# Work required
The answer must consist of every line in the data below that holds the word "getLsbD".

# Data records
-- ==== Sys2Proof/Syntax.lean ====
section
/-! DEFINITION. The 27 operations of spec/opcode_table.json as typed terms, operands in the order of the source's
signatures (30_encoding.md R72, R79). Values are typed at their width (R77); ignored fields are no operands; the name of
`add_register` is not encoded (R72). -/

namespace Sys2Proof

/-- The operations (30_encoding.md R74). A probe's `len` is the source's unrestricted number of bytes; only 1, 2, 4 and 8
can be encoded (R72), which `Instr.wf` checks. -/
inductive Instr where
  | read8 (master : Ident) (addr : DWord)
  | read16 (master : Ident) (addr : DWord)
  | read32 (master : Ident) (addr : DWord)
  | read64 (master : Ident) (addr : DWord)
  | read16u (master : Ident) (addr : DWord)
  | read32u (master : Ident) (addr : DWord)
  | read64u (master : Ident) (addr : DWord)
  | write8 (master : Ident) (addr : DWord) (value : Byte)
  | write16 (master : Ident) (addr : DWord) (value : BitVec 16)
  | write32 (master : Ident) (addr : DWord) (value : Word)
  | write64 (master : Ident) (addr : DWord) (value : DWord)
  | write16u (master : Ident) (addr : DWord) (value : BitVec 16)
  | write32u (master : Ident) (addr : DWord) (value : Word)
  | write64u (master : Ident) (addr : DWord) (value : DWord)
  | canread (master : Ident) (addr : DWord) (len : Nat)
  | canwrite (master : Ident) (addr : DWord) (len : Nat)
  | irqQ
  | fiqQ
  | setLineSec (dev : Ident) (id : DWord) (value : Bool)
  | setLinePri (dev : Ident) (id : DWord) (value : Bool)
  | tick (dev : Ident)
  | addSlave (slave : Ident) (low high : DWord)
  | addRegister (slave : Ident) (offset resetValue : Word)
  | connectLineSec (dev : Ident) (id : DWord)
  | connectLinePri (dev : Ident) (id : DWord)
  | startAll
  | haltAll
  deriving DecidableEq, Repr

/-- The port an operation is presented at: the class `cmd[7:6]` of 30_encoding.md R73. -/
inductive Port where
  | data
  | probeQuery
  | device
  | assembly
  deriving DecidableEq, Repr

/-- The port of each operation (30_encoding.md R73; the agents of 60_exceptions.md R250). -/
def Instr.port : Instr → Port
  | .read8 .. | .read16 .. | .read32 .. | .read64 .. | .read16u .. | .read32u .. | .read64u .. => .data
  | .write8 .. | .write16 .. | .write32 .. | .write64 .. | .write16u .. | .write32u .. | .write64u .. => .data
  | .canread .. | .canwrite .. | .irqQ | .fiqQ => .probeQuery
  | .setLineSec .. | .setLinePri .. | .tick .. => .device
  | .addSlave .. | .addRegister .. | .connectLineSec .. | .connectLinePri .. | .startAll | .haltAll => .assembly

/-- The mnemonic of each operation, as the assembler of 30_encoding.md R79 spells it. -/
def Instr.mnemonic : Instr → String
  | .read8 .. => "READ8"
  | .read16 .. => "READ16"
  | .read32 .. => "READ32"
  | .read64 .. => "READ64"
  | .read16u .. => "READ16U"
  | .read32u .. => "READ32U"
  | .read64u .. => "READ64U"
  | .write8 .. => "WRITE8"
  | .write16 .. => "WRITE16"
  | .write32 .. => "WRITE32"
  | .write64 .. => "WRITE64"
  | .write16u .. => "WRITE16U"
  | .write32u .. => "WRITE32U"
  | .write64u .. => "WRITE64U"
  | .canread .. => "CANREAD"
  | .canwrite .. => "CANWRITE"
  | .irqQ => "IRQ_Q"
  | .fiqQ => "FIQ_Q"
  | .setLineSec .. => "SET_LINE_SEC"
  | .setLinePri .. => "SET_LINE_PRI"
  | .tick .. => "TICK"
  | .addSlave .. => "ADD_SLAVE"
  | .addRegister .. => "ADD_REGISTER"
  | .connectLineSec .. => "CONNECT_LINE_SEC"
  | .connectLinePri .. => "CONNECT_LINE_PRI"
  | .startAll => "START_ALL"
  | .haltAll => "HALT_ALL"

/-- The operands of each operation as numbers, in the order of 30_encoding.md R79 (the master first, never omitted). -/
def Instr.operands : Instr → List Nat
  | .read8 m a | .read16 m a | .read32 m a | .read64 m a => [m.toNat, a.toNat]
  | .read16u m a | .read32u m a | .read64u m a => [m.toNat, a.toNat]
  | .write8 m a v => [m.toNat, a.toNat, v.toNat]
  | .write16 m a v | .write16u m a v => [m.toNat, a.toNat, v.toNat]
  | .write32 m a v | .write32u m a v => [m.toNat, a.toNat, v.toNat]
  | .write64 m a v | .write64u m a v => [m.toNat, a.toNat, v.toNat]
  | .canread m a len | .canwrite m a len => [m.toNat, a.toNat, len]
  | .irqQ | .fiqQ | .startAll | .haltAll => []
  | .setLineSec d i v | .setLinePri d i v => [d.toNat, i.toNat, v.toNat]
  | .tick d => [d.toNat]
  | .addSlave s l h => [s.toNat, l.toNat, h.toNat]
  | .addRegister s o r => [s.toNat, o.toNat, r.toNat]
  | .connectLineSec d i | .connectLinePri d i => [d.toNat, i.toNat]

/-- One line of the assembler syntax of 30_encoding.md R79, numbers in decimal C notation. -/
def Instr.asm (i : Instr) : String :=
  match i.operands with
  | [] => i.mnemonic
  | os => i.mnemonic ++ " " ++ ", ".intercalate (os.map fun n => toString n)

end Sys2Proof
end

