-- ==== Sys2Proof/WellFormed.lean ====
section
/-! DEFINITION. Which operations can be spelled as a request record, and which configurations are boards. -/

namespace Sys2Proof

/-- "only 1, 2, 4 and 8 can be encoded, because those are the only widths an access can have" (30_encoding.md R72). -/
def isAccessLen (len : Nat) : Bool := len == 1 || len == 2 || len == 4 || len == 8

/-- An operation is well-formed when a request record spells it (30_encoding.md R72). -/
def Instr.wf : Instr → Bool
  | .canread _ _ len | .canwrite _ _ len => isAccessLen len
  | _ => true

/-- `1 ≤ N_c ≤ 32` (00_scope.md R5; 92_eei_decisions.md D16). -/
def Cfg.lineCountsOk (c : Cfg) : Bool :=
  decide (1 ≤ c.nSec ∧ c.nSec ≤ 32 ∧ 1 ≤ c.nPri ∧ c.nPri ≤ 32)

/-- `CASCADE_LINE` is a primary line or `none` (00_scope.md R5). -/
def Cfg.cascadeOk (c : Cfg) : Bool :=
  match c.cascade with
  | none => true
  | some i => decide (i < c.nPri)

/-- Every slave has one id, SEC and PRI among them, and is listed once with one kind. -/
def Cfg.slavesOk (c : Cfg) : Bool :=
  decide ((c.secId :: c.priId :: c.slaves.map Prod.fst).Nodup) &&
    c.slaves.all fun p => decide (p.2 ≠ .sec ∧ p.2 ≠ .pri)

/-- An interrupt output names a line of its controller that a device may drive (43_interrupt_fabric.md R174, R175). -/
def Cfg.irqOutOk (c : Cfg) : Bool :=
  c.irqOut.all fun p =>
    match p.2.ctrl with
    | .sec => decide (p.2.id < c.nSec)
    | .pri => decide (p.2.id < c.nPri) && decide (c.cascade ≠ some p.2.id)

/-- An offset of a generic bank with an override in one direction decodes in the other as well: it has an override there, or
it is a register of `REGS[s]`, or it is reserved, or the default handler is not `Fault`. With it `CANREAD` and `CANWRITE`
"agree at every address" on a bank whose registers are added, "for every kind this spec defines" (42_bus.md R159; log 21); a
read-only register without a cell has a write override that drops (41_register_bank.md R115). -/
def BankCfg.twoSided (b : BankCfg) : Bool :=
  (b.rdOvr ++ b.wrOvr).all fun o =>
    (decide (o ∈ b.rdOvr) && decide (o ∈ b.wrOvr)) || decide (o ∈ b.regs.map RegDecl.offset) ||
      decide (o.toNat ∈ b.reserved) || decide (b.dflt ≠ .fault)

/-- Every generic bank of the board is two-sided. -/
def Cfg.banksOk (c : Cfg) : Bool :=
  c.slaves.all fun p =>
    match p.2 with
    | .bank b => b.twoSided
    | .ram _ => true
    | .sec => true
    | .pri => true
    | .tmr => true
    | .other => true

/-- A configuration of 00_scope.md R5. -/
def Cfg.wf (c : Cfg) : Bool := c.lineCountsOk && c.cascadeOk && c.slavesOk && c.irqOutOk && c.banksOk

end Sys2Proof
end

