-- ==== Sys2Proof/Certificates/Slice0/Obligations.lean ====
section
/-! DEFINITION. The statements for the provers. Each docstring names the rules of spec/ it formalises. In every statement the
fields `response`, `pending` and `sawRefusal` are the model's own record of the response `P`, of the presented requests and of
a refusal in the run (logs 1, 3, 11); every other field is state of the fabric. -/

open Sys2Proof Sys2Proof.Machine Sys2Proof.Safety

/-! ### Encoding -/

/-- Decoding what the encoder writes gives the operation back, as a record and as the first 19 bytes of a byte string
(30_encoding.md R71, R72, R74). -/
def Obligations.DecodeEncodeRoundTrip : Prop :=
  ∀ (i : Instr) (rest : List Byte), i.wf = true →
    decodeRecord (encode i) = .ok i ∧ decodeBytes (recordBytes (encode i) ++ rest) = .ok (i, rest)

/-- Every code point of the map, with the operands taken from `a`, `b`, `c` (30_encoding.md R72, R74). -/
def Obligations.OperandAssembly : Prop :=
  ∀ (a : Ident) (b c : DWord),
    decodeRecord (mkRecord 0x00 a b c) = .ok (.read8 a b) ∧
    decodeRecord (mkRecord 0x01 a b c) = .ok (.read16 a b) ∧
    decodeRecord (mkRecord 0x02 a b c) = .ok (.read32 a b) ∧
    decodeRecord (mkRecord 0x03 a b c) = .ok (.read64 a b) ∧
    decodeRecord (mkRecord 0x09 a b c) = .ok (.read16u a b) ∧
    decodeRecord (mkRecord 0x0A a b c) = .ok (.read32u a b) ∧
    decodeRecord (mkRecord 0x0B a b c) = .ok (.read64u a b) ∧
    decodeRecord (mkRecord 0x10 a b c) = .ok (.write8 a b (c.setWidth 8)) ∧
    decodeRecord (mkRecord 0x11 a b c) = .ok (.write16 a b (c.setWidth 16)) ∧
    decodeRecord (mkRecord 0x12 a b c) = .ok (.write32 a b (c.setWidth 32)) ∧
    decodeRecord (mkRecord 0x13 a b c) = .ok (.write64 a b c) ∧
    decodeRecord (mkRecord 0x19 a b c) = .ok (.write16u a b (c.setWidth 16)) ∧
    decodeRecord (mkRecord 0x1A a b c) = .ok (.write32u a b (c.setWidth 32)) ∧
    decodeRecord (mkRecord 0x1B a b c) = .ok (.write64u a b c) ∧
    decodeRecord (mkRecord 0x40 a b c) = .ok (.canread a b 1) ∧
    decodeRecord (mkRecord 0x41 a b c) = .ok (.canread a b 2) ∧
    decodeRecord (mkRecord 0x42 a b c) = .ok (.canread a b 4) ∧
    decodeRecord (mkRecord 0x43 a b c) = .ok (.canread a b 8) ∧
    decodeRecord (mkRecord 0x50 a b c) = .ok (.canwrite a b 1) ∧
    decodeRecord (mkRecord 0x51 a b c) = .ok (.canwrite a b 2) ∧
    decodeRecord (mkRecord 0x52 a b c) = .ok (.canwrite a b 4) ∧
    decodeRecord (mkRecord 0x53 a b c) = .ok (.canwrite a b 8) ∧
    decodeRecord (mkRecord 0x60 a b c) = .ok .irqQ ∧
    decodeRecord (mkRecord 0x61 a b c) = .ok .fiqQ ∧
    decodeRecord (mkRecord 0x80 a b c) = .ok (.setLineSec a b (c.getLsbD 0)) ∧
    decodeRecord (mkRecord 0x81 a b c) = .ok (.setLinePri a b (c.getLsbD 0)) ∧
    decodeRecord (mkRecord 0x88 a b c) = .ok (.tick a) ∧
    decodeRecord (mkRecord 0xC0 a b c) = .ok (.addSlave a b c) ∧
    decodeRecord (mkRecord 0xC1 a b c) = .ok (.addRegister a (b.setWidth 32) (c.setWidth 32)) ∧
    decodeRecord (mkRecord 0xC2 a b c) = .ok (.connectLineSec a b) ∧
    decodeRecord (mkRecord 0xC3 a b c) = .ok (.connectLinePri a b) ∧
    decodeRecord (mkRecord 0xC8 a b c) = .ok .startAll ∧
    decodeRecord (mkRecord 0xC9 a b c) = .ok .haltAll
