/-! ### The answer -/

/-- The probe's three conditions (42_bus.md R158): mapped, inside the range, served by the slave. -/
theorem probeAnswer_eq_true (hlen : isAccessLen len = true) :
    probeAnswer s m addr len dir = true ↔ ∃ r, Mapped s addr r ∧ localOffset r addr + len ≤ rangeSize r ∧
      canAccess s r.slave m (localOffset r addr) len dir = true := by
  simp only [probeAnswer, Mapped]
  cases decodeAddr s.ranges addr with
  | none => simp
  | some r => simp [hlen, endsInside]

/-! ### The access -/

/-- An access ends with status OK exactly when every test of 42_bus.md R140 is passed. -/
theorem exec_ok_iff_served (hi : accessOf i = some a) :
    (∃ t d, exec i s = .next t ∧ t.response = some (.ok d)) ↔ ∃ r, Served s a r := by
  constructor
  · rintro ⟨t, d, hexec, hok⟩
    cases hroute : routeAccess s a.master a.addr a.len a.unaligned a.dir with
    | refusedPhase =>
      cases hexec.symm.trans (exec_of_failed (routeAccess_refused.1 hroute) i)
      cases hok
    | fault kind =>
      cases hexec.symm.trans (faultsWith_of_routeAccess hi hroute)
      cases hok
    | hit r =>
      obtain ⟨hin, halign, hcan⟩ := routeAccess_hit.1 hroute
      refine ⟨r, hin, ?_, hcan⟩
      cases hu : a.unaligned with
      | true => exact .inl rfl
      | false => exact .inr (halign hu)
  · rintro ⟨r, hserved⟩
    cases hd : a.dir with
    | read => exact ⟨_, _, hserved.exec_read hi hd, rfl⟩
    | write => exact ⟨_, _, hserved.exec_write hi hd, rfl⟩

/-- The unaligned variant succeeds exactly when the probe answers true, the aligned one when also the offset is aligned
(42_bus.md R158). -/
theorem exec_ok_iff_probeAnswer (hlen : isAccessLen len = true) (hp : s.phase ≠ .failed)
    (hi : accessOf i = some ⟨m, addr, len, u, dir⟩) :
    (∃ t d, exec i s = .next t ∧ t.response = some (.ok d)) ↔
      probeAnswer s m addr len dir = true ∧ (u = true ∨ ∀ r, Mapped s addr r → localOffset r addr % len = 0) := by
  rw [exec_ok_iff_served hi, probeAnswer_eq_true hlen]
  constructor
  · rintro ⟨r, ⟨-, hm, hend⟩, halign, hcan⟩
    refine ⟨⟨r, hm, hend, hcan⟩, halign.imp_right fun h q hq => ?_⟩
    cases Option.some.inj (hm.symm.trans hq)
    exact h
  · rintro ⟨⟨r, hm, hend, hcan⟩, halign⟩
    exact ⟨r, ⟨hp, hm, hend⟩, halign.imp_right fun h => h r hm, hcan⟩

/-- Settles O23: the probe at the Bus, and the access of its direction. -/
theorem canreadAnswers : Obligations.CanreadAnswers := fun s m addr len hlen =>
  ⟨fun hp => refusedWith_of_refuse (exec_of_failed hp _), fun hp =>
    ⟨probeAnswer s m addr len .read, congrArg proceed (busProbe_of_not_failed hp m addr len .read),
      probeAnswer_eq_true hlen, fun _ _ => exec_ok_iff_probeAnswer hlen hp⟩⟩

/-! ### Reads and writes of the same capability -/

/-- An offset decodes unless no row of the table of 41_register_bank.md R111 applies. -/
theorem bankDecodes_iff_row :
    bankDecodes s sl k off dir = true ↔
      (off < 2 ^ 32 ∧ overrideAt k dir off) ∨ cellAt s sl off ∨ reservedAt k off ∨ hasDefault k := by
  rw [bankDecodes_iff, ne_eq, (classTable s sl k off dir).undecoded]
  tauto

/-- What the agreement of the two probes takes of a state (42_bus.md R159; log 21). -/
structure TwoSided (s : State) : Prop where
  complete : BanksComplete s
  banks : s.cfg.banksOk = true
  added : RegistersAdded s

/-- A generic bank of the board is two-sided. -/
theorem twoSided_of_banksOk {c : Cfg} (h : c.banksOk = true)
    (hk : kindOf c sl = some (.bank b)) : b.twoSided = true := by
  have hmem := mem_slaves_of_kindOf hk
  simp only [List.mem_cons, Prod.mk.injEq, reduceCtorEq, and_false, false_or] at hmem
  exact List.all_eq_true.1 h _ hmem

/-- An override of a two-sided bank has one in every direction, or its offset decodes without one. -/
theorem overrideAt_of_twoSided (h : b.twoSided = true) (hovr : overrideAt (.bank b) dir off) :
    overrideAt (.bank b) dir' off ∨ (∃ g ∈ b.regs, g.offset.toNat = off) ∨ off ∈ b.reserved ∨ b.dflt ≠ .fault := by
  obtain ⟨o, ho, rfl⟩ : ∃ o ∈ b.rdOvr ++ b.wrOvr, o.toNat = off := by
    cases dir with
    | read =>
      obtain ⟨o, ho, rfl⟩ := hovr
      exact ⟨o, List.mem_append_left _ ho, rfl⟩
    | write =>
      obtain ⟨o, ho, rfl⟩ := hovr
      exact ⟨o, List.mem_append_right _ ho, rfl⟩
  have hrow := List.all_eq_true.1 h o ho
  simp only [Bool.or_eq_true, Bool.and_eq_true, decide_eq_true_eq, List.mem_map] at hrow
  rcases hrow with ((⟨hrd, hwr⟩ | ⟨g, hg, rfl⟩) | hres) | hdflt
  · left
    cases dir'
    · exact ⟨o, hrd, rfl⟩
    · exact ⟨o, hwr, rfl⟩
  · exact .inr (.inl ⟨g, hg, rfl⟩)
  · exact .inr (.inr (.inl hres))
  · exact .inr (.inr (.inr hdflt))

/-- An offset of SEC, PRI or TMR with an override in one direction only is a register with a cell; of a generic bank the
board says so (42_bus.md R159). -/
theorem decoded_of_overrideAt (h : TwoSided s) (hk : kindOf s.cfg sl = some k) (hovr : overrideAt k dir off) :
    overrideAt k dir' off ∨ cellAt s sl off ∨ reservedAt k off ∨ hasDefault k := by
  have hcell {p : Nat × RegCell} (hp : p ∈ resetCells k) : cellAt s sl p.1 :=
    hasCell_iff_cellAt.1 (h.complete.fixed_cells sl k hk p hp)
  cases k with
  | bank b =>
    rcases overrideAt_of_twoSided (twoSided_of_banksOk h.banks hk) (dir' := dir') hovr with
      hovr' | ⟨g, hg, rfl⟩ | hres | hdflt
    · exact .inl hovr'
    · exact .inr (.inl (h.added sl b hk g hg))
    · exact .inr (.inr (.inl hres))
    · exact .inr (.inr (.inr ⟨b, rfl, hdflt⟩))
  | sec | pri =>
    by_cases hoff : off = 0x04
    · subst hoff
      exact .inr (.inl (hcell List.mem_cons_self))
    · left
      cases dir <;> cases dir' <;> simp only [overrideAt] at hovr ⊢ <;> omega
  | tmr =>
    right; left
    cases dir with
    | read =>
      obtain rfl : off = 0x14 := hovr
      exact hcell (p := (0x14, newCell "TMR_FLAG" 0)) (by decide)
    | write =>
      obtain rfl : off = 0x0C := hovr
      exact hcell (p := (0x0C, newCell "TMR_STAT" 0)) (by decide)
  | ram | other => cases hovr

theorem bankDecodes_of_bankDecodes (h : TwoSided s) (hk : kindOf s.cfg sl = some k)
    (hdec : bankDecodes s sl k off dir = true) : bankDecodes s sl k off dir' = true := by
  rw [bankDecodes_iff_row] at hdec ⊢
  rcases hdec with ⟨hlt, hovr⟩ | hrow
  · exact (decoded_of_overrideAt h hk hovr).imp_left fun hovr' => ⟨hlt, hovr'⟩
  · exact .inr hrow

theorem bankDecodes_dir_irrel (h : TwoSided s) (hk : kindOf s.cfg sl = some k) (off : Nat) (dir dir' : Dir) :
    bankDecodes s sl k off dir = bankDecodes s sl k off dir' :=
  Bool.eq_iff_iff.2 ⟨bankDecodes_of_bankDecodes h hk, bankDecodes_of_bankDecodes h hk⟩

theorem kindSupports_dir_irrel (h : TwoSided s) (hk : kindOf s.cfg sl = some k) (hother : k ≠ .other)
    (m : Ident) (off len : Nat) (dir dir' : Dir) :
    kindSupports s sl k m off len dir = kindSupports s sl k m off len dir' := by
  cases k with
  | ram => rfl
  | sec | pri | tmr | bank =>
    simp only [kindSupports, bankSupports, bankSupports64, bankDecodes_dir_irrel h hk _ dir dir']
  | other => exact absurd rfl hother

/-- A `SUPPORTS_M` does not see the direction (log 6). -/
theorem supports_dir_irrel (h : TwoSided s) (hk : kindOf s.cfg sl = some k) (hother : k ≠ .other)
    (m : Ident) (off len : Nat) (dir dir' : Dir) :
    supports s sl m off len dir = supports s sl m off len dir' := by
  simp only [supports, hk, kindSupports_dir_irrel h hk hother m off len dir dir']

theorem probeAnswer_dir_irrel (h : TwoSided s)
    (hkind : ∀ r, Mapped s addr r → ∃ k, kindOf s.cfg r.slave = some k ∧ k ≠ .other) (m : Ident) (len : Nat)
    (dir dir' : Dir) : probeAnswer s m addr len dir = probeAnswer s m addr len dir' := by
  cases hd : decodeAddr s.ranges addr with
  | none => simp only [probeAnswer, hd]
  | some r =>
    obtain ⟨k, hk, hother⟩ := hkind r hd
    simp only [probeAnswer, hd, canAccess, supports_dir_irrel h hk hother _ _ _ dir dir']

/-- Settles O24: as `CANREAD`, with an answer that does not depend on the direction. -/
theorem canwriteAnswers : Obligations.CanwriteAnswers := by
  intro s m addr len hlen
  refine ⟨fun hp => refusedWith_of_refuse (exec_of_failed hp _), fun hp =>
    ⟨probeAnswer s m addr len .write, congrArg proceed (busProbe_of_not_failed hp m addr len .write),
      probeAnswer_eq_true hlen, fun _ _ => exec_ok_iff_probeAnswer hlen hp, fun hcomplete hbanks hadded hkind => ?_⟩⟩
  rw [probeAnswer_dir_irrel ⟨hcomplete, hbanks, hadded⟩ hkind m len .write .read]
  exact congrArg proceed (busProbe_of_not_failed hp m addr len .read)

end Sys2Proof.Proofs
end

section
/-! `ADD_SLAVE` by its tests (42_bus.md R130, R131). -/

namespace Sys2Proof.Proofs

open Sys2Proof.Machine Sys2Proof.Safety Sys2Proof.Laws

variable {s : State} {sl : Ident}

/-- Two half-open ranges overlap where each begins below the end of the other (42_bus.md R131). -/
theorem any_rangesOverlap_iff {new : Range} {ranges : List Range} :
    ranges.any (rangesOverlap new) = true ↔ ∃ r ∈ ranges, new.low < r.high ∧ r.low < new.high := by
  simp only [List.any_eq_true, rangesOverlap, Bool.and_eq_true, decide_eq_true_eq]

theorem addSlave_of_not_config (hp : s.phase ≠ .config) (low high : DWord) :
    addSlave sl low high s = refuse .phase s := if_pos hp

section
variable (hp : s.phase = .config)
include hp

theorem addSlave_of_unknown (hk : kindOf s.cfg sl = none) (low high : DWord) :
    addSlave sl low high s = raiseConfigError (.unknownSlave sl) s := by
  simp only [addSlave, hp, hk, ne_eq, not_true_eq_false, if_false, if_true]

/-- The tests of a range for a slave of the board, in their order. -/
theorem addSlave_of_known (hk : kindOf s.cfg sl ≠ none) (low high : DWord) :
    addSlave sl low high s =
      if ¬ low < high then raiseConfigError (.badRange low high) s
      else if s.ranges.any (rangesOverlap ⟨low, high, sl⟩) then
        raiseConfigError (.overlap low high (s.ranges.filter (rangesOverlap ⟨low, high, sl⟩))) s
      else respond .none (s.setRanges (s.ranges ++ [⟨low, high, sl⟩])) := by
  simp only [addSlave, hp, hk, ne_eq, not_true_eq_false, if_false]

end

# Output of the exercise
    decodeRecord (mkRecord 0x80 a b c) = .ok (.setLineSec a b (c.getLsbD 0)) ∧
    decodeRecord (mkRecord 0x81 a b c) = .ok (.setLinePri a b (c.getLsbD 0)) ∧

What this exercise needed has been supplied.